:: Directions for this task ::
Write out the entries below exactly, from the first line to the one with "s.fab := rfl", both ends included.

[Stored data entries]
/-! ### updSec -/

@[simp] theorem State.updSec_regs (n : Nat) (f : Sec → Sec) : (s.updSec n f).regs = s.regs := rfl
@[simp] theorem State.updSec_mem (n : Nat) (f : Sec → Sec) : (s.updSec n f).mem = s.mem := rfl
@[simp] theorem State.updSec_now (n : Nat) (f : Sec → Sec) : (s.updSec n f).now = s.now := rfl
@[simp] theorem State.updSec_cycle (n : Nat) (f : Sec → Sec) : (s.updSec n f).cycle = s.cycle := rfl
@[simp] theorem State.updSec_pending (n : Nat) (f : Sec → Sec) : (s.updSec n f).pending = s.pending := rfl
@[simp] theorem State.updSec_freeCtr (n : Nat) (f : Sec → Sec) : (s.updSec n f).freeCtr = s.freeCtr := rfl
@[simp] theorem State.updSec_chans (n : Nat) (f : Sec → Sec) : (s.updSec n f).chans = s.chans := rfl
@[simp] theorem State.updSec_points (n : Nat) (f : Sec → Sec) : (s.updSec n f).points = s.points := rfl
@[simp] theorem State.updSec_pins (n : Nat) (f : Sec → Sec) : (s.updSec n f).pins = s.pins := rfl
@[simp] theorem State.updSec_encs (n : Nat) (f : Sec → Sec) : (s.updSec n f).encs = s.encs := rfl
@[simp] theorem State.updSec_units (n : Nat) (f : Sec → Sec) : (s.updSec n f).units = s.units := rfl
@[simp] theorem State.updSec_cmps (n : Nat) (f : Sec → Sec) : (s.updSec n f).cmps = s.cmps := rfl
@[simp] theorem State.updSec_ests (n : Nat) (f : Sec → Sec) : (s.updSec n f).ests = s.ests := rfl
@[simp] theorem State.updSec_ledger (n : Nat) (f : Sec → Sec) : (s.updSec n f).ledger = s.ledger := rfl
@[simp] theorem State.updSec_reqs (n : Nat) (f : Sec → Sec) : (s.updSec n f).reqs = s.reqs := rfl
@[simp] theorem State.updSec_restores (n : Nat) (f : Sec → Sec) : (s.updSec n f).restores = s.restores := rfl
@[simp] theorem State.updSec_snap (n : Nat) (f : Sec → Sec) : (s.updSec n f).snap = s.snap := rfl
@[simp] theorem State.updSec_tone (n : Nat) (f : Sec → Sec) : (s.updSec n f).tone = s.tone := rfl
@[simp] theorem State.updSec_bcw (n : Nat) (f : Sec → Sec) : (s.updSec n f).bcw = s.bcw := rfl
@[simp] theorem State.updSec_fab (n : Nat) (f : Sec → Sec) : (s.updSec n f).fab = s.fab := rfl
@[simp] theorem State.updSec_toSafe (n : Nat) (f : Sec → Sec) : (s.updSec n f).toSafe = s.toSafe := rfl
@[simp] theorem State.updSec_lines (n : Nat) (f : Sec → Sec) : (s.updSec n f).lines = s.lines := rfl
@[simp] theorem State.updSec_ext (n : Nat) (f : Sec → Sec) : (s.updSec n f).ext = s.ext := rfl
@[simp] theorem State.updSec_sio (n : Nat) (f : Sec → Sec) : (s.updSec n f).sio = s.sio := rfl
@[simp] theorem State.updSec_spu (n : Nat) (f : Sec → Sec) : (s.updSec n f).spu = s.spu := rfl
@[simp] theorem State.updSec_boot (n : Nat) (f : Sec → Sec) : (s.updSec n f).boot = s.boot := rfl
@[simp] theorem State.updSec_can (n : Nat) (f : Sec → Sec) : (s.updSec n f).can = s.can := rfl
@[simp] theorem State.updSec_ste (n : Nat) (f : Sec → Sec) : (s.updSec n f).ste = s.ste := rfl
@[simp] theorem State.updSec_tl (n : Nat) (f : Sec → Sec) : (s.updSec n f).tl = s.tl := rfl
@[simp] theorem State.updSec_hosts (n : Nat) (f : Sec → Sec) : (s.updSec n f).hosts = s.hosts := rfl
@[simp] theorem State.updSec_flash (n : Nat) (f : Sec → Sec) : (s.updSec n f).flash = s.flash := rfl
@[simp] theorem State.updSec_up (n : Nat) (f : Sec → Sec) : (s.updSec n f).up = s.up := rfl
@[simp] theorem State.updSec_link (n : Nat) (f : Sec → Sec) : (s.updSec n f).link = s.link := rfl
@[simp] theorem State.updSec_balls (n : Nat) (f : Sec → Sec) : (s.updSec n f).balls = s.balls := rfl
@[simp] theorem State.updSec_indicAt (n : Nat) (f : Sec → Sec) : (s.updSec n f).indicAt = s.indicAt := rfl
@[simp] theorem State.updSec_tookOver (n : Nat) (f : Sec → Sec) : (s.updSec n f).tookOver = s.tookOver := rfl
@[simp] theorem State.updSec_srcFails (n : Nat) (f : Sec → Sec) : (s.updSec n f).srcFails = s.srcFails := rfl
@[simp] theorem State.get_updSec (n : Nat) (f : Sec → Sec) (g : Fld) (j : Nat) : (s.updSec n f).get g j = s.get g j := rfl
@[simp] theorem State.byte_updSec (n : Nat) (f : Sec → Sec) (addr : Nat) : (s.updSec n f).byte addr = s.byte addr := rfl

:: Answer to this problem ::
/-! ### updSec -/

@[simp] theorem State.updSec_regs (n : Nat) (f : Sec → Sec) : (s.updSec n f).regs = s.regs := rfl
@[simp] theorem State.updSec_mem (n : Nat) (f : Sec → Sec) : (s.updSec n f).mem = s.mem := rfl
@[simp] theorem State.updSec_now (n : Nat) (f : Sec → Sec) : (s.updSec n f).now = s.now := rfl
@[simp] theorem State.updSec_cycle (n : Nat) (f : Sec → Sec) : (s.updSec n f).cycle = s.cycle := rfl
@[simp] theorem State.updSec_pending (n : Nat) (f : Sec → Sec) : (s.updSec n f).pending = s.pending := rfl
@[simp] theorem State.updSec_freeCtr (n : Nat) (f : Sec → Sec) : (s.updSec n f).freeCtr = s.freeCtr := rfl
@[simp] theorem State.updSec_chans (n : Nat) (f : Sec → Sec) : (s.updSec n f).chans = s.chans := rfl
@[simp] theorem State.updSec_points (n : Nat) (f : Sec → Sec) : (s.updSec n f).points = s.points := rfl
@[simp] theorem State.updSec_pins (n : Nat) (f : Sec → Sec) : (s.updSec n f).pins = s.pins := rfl
@[simp] theorem State.updSec_encs (n : Nat) (f : Sec → Sec) : (s.updSec n f).encs = s.encs := rfl
@[simp] theorem State.updSec_units (n : Nat) (f : Sec → Sec) : (s.updSec n f).units = s.units := rfl
@[simp] theorem State.updSec_cmps (n : Nat) (f : Sec → Sec) : (s.updSec n f).cmps = s.cmps := rfl
@[simp] theorem State.updSec_ests (n : Nat) (f : Sec → Sec) : (s.updSec n f).ests = s.ests := rfl
@[simp] theorem State.updSec_ledger (n : Nat) (f : Sec → Sec) : (s.updSec n f).ledger = s.ledger := rfl
@[simp] theorem State.updSec_reqs (n : Nat) (f : Sec → Sec) : (s.updSec n f).reqs = s.reqs := rfl
@[simp] theorem State.updSec_restores (n : Nat) (f : Sec → Sec) : (s.updSec n f).restores = s.restores := rfl
@[simp] theorem State.updSec_snap (n : Nat) (f : Sec → Sec) : (s.updSec n f).snap = s.snap := rfl
@[simp] theorem State.updSec_tone (n : Nat) (f : Sec → Sec) : (s.updSec n f).tone = s.tone := rfl
@[simp] theorem State.updSec_bcw (n : Nat) (f : Sec → Sec) : (s.updSec n f).bcw = s.bcw := rfl
@[simp] theorem State.updSec_fab (n : Nat) (f : Sec → Sec) : (s.updSec n f).fab = s.fab := rfl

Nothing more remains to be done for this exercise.